Monitoring global gene expression provides insight into how genes and regulatory signals work together to guide embryo development. The fields of developmental biology and teratology are now confronted with the need for automated access to a reference library of gene-expression signatures that benchmark programmed (genetic) and adaptive (environmental) regulation of the embryonic transcriptome. Such a library must be constructed from highly-distributed microarray data. Birth Defects Systems Manager (BDSM), an open access knowledge management system, provides custom software to mine public microarray data focused on developmental health and disease. The present study describes tools for seamless data integration in the BDSM library (MetaSample, MetaChip, CIAeasy) using the QueryBDSM module. A field test of the prototype was run using published microarray data series derived from a variety of laboratories, experiments, microarray platforms, organ systems, and developmental stages. The datasets focused on several developing systems in the mouse embryo, including preimplantation stages, heart and nerve development, testis and ovary development, and craniofacial development. Using BDSM data integration tools, a gene-expression signature for 346 genes was resolved that accurately classified samples by organ system and developmental sequence. The module builds a potential for the BDSM approach to decipher a large number developmental processes through comparative bioinformatics analysis of embryological systems at-risk for specific defects, using multiple scenarios to define the range of probabilities leading from molecular phenotype to clinical phenotype.

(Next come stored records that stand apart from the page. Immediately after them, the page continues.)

/-- Settles O31: the exponents that `LOG` holds add up, and `EXP` holds the power of the sum. -/
theorem gfmulByTheTables : Obligations.GfmulByTheTables := by
  intro s hs htv a b ha hb
  have hbuilt := hs.tablesBuilt htv
  obtain ⟨la, hla, rfl⟩ := exists_byte_genPow ha
  obtain ⟨lb, hlb, rfl⟩ := exists_byte_genPow hb
  refine ⟨la, lb, read_log_genPow hbuilt.logEntry hla, read_log_genPow hbuilt.logEntry hlb, ?_⟩
  rw [hbuilt.expEntry _ (by omega), genPow_mod_255, gfmul_genPow]

end Sys2Proof.Machine

/-! PROOFS of the family 42_lfsr_constructor.md: that the open parameter `TAB_K16` reaches nothing but its own RDT
(spec/42_lfsr_constructor.md rule R103), and that with the default constants CDIR rebuilds `REF` (R102). -/

namespace Sys2Proof.Machine

variable {i : Instr} {x : Byte} {sp : Space} {a : Nat}

/-! ### The constants without `TAB_K[16]` -/

theorem tabKAt_tabK16 (c : Config) (v : Byte) (j : Fin 17) (hj : j.val < 16) :
    tabKAt { c with tabK16 := v } j = tabKAt c j := by
  simp only [tabKAt, dif_pos hj]

/-! ### The constructors (R103, R104, R114) -/

/-- The walk after the columns 0..15 of row `i`. -/
def firstSixteenColumns (c : Config) (i : Fin 15) (w : DirectWalk) : DirectWalk :=
  (List.finRange 16).foldl (fun u j => directColumn c i u j.castSucc) w

theorem firstSixteenColumns_tabK16 (c : Config) (v : Byte) (i : Fin 15) (w : DirectWalk) :
    firstSixteenColumns { c with tabK16 := v } i w = firstSixteenColumns c i w := by
  have hcolumn (u : DirectWalk) (j : Fin 16) :
      directColumn { c with tabK16 := v } i u j.castSucc = directColumn c i u j.castSucc := by
    simp only [directColumn, tabKAt_tabK16 c v j.castSucc j.isLt]
  simp only [firstSixteenColumns, hcolumn]

/-- Of column 16 only the store and the step of `X` last: the value it computes is overwritten by the end of the row
(R103, R104). -/
theorem directRow_eq (c : Config) (w : DirectWalk) (i : Fin 15) :
    directRow c w i =
      let u := firstSixteenColumns c i w
      ⟨Memory.write .canda u.canda u.x.toNat u.z, mulx u.x, tabKAt c (i.castLE (by decide))⟩ := by
  have hcolumns : List.finRange COLS = (List.finRange 16).map Fin.castSucc ++ [Fin.last 16] := List.finRange_succ_last
  rw [directRow, hcolumns, List.foldl_append, List.foldl_map]
  rfl

theorem directRow_tabK16 (c : Config) (v : Byte) : directRow { c with tabK16 := v } = directRow c := by
  funext w i
  rw [directRow_eq, directRow_eq, firstSixteenColumns_tabK16, tabKAt_tabK16 c v _ (Nat.lt_succ_of_lt i.isLt)]

theorem constructDirect_tabK16 (c : Config) (v : Byte) (m : Memory) :
    constructDirect { c with tabK16 := v } m = constructDirect c m := by
  simp only [constructDirect, directRow_tabK16]

/-- CDLOG reads `SIGMA` and the constants of `kappa` only (R113). -/
theorem decomposedEntry_tabK16 (c : Config) (v : Byte) :
    decomposedEntry { c with tabK16 := v } = decomposedEntry c := rfl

We conclude that an integrative analysis of global gene-expression of the developing embryo can form the foundation for constructing a reference library of signaling pathways and networks for normal and abnormal regulation of the embryonic transcriptome. These tools are available free of charge from the web-site http://systemsanalysis.louisville.edu requiring only a short registration process.

Figure 1

Workflow schema for the QueryBDSM module of BDSM. Individual files of normalized microarray data are selected from the BDSM library. QueryBDSM determines the number of distinct microarray platforms in the sample queue and merges the data as follows: if all samples come from the same platform, then MetaSample is used; if multiple platforms are represented, then MetaChip is used. CIAeasy compares joint trends in expression data for the same samples run on different platform

Figure 2

Cross-platform comparison of expression profiles using CIAeasy. Class comparison of secondary analysis of GSE321 data from [10], using CIAeasy. Expression values were from statistical (ANOVA) analysis returning 4417 (MOE430Av2, alpha = 0.0001), 1614 (MOE430Bv2, alpha = 0.0001), and 2400 (MG-U74Av2, alpha = 0.001) probes. UPPER PANEL: Clustering of samples: Oocyte (Oo), 1-cell embryo (1C), 2-cell embryo (2C), 8-cell embryo (8C), and blastocyst (BL). For each platform a boxplot shows the log2 distribution of expression values for the probes at each stage (line = median, box = 75%, whiskers = 95%, and dots = outliers) and a histogram plots the cumulative distribution of probes in each expression bin. LOWER PANEL: The first two axes of ordination were projected by CIA. The horizontal axis reflects the first axis of the inertia and the vertical axis is the second axis of inertia. Circles (dots) and arrowheads (arrows) represent the projected coordinates of each platform being compared, with length of the line joining them being proportional to their divergence, e.g., shorter arrows indicate stronger joint trends between the platforms. The left compares joint trends in MOE430Av2 (dot) versus MOE430Bv2 (arrow), measure of global similarity, RV = 0.976; middle compares MOE430Av2 (dot) versus MG-U74Av2 (arrow), RV = 0.999; right compares MOE430Bv2 (dot) versus MG-U74Av2 (arrow), RV = 0.970

Figure 3

Hierarchy of molecular phenotypes in developing mouse embryos. In five GEO platforms (160 samples), 346 genes were found differentially expressed in BDSM profiles: preimplantation mouse embryo (GSE1749) [10], heart (GSE1479) GD10 - GD18 [11] nerve (GSE972) GD9.5 – birth [12]; ovary (GSE1359) and testis (GSE1358) GD11.5 – birth [13]; orofacial (GSE1624) [14] and palate [15] between GD13-15. Each developing organ system was properly ordered by its natural chronology, based on the 346 gene-expression signature and an unsupervised clustering algorithm with Pearson correlation. Gene colors are mapped by K-means clustering (6 sets).